MODEL_TYPE = 'WIDE_AND_DEEP'
#MODEL_TYPE = 'DEEP'
model_dir = create_model_dir(model_type=MODEL_TYPE)
m,model_dir = get_model(model_type='WIDE_AND_DEEP',model_dir=model_dir)

# gsutil cp gs://cloudml-public/census/data/adult.data.csv C:\Users\vikas\PycharmProjects\TensorflowUScensusData

# gsutil cp gs://cloudml-public/census/data/adult.test.csv C:\Users\vikas\PycharmProjects\TensorflowUScensusData

train_file = "adult.data.csv"

train_steps = 1000
m.fit(input_fn=generate_input_fn(train_file, BATCH_SIZE),
      steps=train_steps)
print('fit done')

test_file = "adult.test.csv"
results = m.evaluate(input_fn=generate_input_fn(test_file),steps=100)
print("evaluate done")
print(results)
print('Accuracy: %s' %results['accuracy'])

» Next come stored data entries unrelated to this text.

section
/-! ## Records given one after the other, the scanners' turns, and SET PERMITS (R5, R6, R13, R92, R170) -/

namespace Sys2Proof.Machine

open Sys2Proof.Safety
open Config

/-! ### Records given one after the other -/

theorem given_append (rs qs : List (StationNo × Record)) (s : State) : given (rs ++ qs) s = given qs (given rs s) :=
  List.foldl_append ..

theorem given_frame (rs : List (StationNo × Record)) (s : State) : DeliveryStep s (given rs s) := by
  induction rs generalizing s with
  | nil => exact .refl s
  | cons r rs ih => exact (giveStatus_frame r.1 r.2 s).trans (ih _)

/-- The scanner records replaced. -/
def withScanners (s : State) (v : Vector Scanner 8) : State := { s with scanners := v }

@[simp] theorem withScanners_scanners (s : State) (v : Vector Scanner 8) : (withScanners s v).scanners = v := rfl
@[simp] theorem withScanners_time (s : State) (v : Vector Scanner 8) : (withScanners s v).time = s.time := rfl
@[simp] theorem withScanners_twice (s : State) (v u : Vector Scanner 8) :
    withScanners (withScanners s v) u = withScanners s u := rfl

/-- A record given does not see the scanners. -/
theorem giveStatus_scanners (st : StationNo) (r : Record) (s : State) (v : Vector Scanner 8) :
    giveStatus st r (withScanners s v) = withScanners (giveStatus st r s) v := by
  unfold giveStatus
  change (if (!ringOpen s st) = true then _ else if canWrite s st r = true then _
    else if s.delivery[st].owed.length < owedMax then _ else _) = _
  split_ifs <;> rfl

theorem given_scanners (rs : List (StationNo × Record)) (s : State) (v : Vector Scanner 8) :
    given rs (withScanners s v) = withScanners (given rs s) v := by
  induction rs generalizing s with
  | nil => rfl
  | cons r rs ih =>
    show given rs (giveStatus r.1 r.2 (withScanners s v)) = withScanners (given rs (giveStatus r.1 r.2 s)) v
    rw [giveStatus_scanners, ih]

theorem given_scannersField (rs : List (StationNo × Record)) (s : State) : (given rs s).scanners = s.scanners := by
  obtain ⟨m, d, n, h⟩ := given_frame rs s
  rw [h]

theorem given_time (rs : List (StationNo × Record)) (s : State) : (given rs s).time = s.time := by
  obtain ⟨m, d, n, h⟩ := given_frame rs s
  rw [h]

/-- What a record given keeps: the memory's form, the law of each ring, and every byte outside the rings. -/
structure RingsWritten (s t : State) : Prop where
  memory : MemoryOk t
  rings : RingsOk t
  bytes : MemoryKept s t fun a => ∃ other, InRing other a

theorem giveStatus_ringsWritten {s : State} (hm : MemoryOk s) (hr : RingsOk s) (st : StationNo) (r : Record) :
    RingsWritten s (giveStatus st r s) := by
  have hrings : RingsOk (giveStatus st r s) := ringsKept_commandClosed.giveStatus st r s hr
  cases ho : ringOpen s st with
  | false =>
    rw [giveStatus_closed ho r]
    exact ⟨hm, hr, fun _ _ => rfl⟩
  | true =>
    cases hw : canWrite s st r with
    | true =>
      rw [giveStatus_written hw] at hrings ⊢
      exact ⟨writeRecord_wf hm .., hrings, fun a ha =>
        writeRecord_memoryKept (hr st) (canWrite_fits hw) _ a fun h => ha ⟨st, h⟩⟩
    | false =>
      by_cases hl : s.delivery[st].owed.length < owedMax
      · rw [giveStatus_owed ho hw hl] at hrings ⊢
        exact ⟨hm, hrings, fun _ _ => rfl⟩
      · rw [giveStatus_gapped ho hw (Nat.not_lt.mp hl)] at hrings ⊢
        exact ⟨hm, hrings, fun _ _ => rfl⟩

theorem given_ringsWritten (rs : List (StationNo × Record)) {s : State} (hm : MemoryOk s) (hr : RingsOk s) :
    RingsWritten s (given rs s) := by
  induction rs generalizing s with
  | nil => exact ⟨hm, hr, fun _ _ => rfl⟩
  | cons r rs ih =>
    obtain ⟨hm', hr', hb⟩ := giveStatus_ringsWritten hm hr r.1 r.2
    obtain ⟨hm'', hr'', hb'⟩ := ih hm' hr'
    exact ⟨hm'', hr'', fun a ha => (hb' a ha).trans (hb a ha)⟩

/-! ### Two states in which records are given alike -/

/-- Two states agree on what a record given reads and changes, for the stations of `ok` and outside the addresses of `F`. -/
structure GivenAlike (ok : StationNo → Prop) (F : Nat → Prop) (s t : State) : Prop where
  memory : MemoryOk s
  memory' : MemoryOk t
  bytes : MemoryKept s t F
  delivery : ∀ x, ok x → t.delivery[x] = s.delivery[x]
  service : ∀ x, ok x → inService t x = inService s x
  notice : ∀ x, ok x → t.notice.getLsbD x.val = s.notice.getLsbD x.val
  time : t.time = s.time

/-- The same bytes written at the same place keep two memories in agreement. -/
theorem writeBytes_alike {m n : Memory} (hm : memoryWf m = true) (hn : memoryWf n = true) {a : Nat}
    (h : readMem n a = readMem m a) (b : Nat) (bs : List Byte) :
    readMem (writeBytes n b bs) a = readMem (writeBytes m b bs) a := by
  rw [readMem_writeBytes hm, readMem_writeBytes hn, h]

theorem GivenAlike.writeRecord {ok : StationNo → Prop} {F : Nat → Prop} {s t : State} (h : GivenAlike ok F s t)
    {st : StationNo} (hst : ok st) (r : Record) :
    GivenAlike ok F (writeRecord st r (stampNow s) s) (writeRecord st r (stampNow t) t) := by
  have hstamp : stampNow t = stampNow s := by unfold stampNow; rw [h.time]
  refine ⟨writeRecord_wf h.memory .., writeRecord_wf h.memory' .., fun a ha => ?_, fun x hx => ?_, h.service,
    fun x hx => ?_, h.time⟩
  · rw [writeRecord_mem, writeRecord_mem, h.delivery st hst, hstamp]
    refine writeBytes_alike (afterSkip_wf h.memory ..) (afterSkip_wf h.memory' ..) ?_ _ _
    unfold afterSkip
    split
    · exact h.bytes a ha
    · exact writeBytes_alike h.memory h.memory' (h.bytes a ha) _ _
  · by_cases hxs : x = st
    · subst hxs
      exact (writeRecord_delivery_self ..).trans
        ((congrArg (afterWrite · _) (h.delivery x hx)).trans (writeRecord_delivery_self ..).symm)
    · rw [writeRecord_delivery_ne hxs, writeRecord_delivery_ne hxs, h.delivery x hx]
  · show (t.notice ||| stationBit st).getLsbD x.val = (s.notice ||| stationBit st).getLsbD x.val
    rw [BitVec.getLsbD_or, BitVec.getLsbD_or, h.notice x hx]

theorem GivenAlike.updDelivery {ok : StationNo → Prop} {F : Nat → Prop} {s t : State} (h : GivenAlike ok F s t)
    {st : StationNo} (hst : ok st) (f : Delivery → Delivery) :
    GivenAlike ok F (updDelivery s st f) (updDelivery t st f) := by
  refine { h with delivery := fun x hx => ?_ }
  show (put t.delivery st (f t.delivery[st]))[x] = (put s.delivery st (f s.delivery[st]))[x]
  by_cases hxs : x = st
  · subst hxs
    exact (put_get ..).trans ((congrArg f (h.delivery x hx)).trans (put_get ..).symm)
  · exact (put_get_ne _ _ _ _ (Ne.symm hxs)).trans ((h.delivery x hx).trans (put_get_ne _ _ _ _ (Ne.symm hxs)).symm)

theorem GivenAlike.giveStatus {ok : StationNo → Prop} {F : Nat → Prop} {s t : State} (h : GivenAlike ok F s t)
    {st : StationNo} (hst : ok st) (r : Record) : GivenAlike ok F (giveStatus st r s) (giveStatus st r t) := by
  have hd := h.delivery st hst
  have hopen : ringOpen t st = ringOpen s st := by unfold ringOpen; rw [h.service st hst, hd]
  have hcan : canWrite t st r = canWrite s st r := by unfold canWrite; rw [hopen, hd]
  have hstamp : stampNow t = stampNow s := by unfold stampNow; rw [h.time]
  unfold Machine.giveStatus joinOwed setGap
  rw [hopen, hcan, hd, hstamp]
  split_ifs
  · exact h
  · exact hstamp ▸ h.writeRecord hst r
  · exact h.updDelivery hst _
  · exact h.updDelivery hst _

theorem GivenAlike.given {ok : StationNo → Prop} {F : Nat → Prop} {s t : State} (h : GivenAlike ok F s t)
    {rs : List (StationNo × Record)} (hrs : ∀ r ∈ rs, ok r.1) : GivenAlike ok F (given rs s) (given rs t) := by
  induction rs generalizing s t with
  | nil => exact h
  | cons r rs ih =>
    exact ih (h.giveStatus (hrs r List.mem_cons_self) r.2) fun q hq => hrs q (List.mem_cons_of_mem r hq)

/-! ### The turn of one scanner -/

/-- The scanner record after the head waiter, if any, has been granted the scanner (R85, R92). -/
def granted (now : Time) (r : Scanner) : Scanner :=
  match r.queue with
  | [] => { r with state := .free }
  | w :: rest =>
    { r with
      state := .held
        { holder := w.station, hold := w.hold, idle := { start := now, length := w.hold * 1000 }, count := w.count
          serial := r.grants + 1 }
      queue := rest, grants := r.grants + 1 }

theorem granted_nil {r : Scanner} (h : r.queue = []) (now : Time) : granted now r = { r with state := .free } := by
  unfold granted
  rw [h]

theorem granted_cons {r : Scanner} {w : Wait} {rest : List Wait} (h : r.queue = w :: rest) (now : Time) :
    granted now r = { r with
      state := .held
        { holder := w.station, hold := w.hold, idle := { start := now, length := w.hold * 1000 }, count := w.count
          serial := r.grants + 1 }
      queue := rest, grants := r.grants + 1 } := by
  unfold granted
  rw [h]

theorem grantRecords_nil {r : Scanner} (h : r.queue = []) (p : PortNo) : grantRecords p r = [] := by
  unfold grantRecords
  rw [h]
  rfl

theorem grantRecords_cons {r : Scanner} {w : Wait} {rest : List Wait} (h : r.queue = w :: rest) (p : PortNo) :
    grantRecords p r = [(w.station, .claimGranted p (r.grants + 1) w.hold w.count)] := by
  unfold grantRecords
  rw [h]
  rfl

theorem passOn_eq (p : PortNo) (s : State) : passOn p s =
    given (grantRecords p s.scanners[p]) (withScanners s (put s.scanners p (granted s.time s.scanners[p]))) := by
  unfold passOn
  split
  · next hq =>
    rw [grantRecords_nil hq, granted_nil hq]
    rfl
  · next w rest hq =>
    rw [grantRecords_cons hq, granted_cons hq]
    have hset : grant p w (updScanner s p fun r => { r with queue := rest }) = { s with
        scanners := put s.scanners p { s.scanners[p] with
          state := .held
            { holder := w.station, hold := w.hold, idle := { start := s.time, length := w.hold * 1000 }
              count := w.count, serial := s.scanners[p].grants + 1 }
          queue := rest, grants := s.scanners[p].grants + 1 } } := by
      unfold grant updScanner grantTo
      dsimp only
      rw [put_put, Fin.getElem_fin, Fin.getElem_fin, put_get]
      rfl
    rw [hset]
    dsimp only
    rw [Fin.getElem_fin, Fin.getElem_fin, put_get]
    rfl

theorem passedOn_eq (why : ClaimEnd) (c : Claim) (now : Time) (r : Scanner) :
    passedOn why c now r = granted now { r with state := .free, lastEnd := some (why, c.serial) } := by
  unfold passedOn
  split
  · next hq => exact (granted_nil (r := { r with state := .free, lastEnd := some (why, c.serial) }) hq now).symm
  · next hq => exact (granted_cons (r := { r with state := .free, lastEnd := some (why, c.serial) }) hq now).symm

/-- The records of the end of a claim: CLAIM ENDED where the reason gives one, then the head waiter's grant (R92). -/
def endRecords (p : PortNo) (c : Claim) (why : ClaimEnd) (r : Scanner) : List (StationNo × Record) :=
  (if tellsHolder why then [(c.holder, .claimEnded p false c.serial why)] else []) ++ grantRecords p r

theorem dropClaim_eq (p : PortNo) (c : Claim) (why : ClaimEnd) (s : State) : dropClaim p c why s =
    given (if tellsHolder why then [(c.holder, .claimEnded p false c.serial why)] else [])
      (withScanners s (put s.scanners p { s.scanners[p] with state := .free, lastEnd := some (why, c.serial) })) := by
  unfold dropClaim
  cases tellsHolder why <;> rfl

theorem endClaim_eq (p : PortNo) (c : Claim) (why : ClaimEnd) (s : State) : endClaim p c why s =
    given (endRecords p c why s.scanners[p])
      (withScanners s (put s.scanners p (passedOn why c s.time s.scanners[p]))) := by
  unfold endClaim endRecords
  rw [passOn_eq, dropClaim_eq, given_append, passedOn_eq]
  simp only [given_scannersField, given_time, ← given_scanners, withScanners_scanners, withScanners_time,
    withScanners_twice, put_put, Fin.getElem_fin, put_get]
  rfl

/-- The parts of a scanner record that a station's loss of it depends on. -/
theorem withdrawn_held {r : Scanner} {c : Claim} (h : claimOf r.state = some c) (why : ClaimEnd) (st : StationNo)
    (now : Time) : withdrawn why st now r =
      if c.holder = st then passedOn why c now r else { r with queue := r.queue.filter fun w => w.station ≠ st } := by
  unfold withdrawn
  cases hr : r.state with
  | held c' =>
    rw [hr] at h
    cases h
    rfl
  | free | absent =>
    rw [hr] at h
    cases h

theorem withdrawn_unheld {r : Scanner} (h : claimOf r.state = none) (why : ClaimEnd) (st : StationNo) (now : Time) :
    withdrawn why st now r = r := by
  unfold withdrawn
  cases hr : r.state with
  | held c =>
    rw [hr] at h
    cases h
  | free | absent => rfl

from tensorflow.contrib.learn.python.learn.utils import input_fn_utils

def column_to_dtype(column):
    if column in CATEGORICAL_COLUMNS:
        return tf.string
    else:
        return tf.float32

def serving_input_fn():
    feature_placeholders = {
        column: tf.placeholder(column_to_dtype(column),[None])
        for column in FEATURE_COLUMNS
    }
    # DNNCombinedLinearClassification expects rank 2 Tensors, but input should be
    # rank 1, so that we can provide scalars to server
    features = {
        key:tf.expand_dims(tensor,-1)
        for key, tensor in feature_placeholders.items()
    }
    return input_fn_utils.InputFnOps(
        features, #input into graph
        None,
        feature_placeholders #tensor input converted from request
    )

export_folder = m.export_savedmodel(
    export_dir_base=model_dir + "/export/",
    input_fn=serving_input_fn
)

print('model exported successfully to {}'.format(export_folder))
vkgpt11 commented 7 years ago

gcloud ml-engine predict --model Deep_Wide --version v10 --json-instances data/test.json

{"age": 25, "workclass": " Private", "education": " 11th", "education_num": 7, "marital_status": " Never-married", "occupation": " Machine-op-inspct", "relationship": " Own-child", "race": " Black", "gender": " Male", "capital_gain": 12, "capital_loss": 3, "hours_per_week": 40, "native_country": " United-States"}

listentojohan commented 7 years ago

Have you been able to get this to work? If so, what steps?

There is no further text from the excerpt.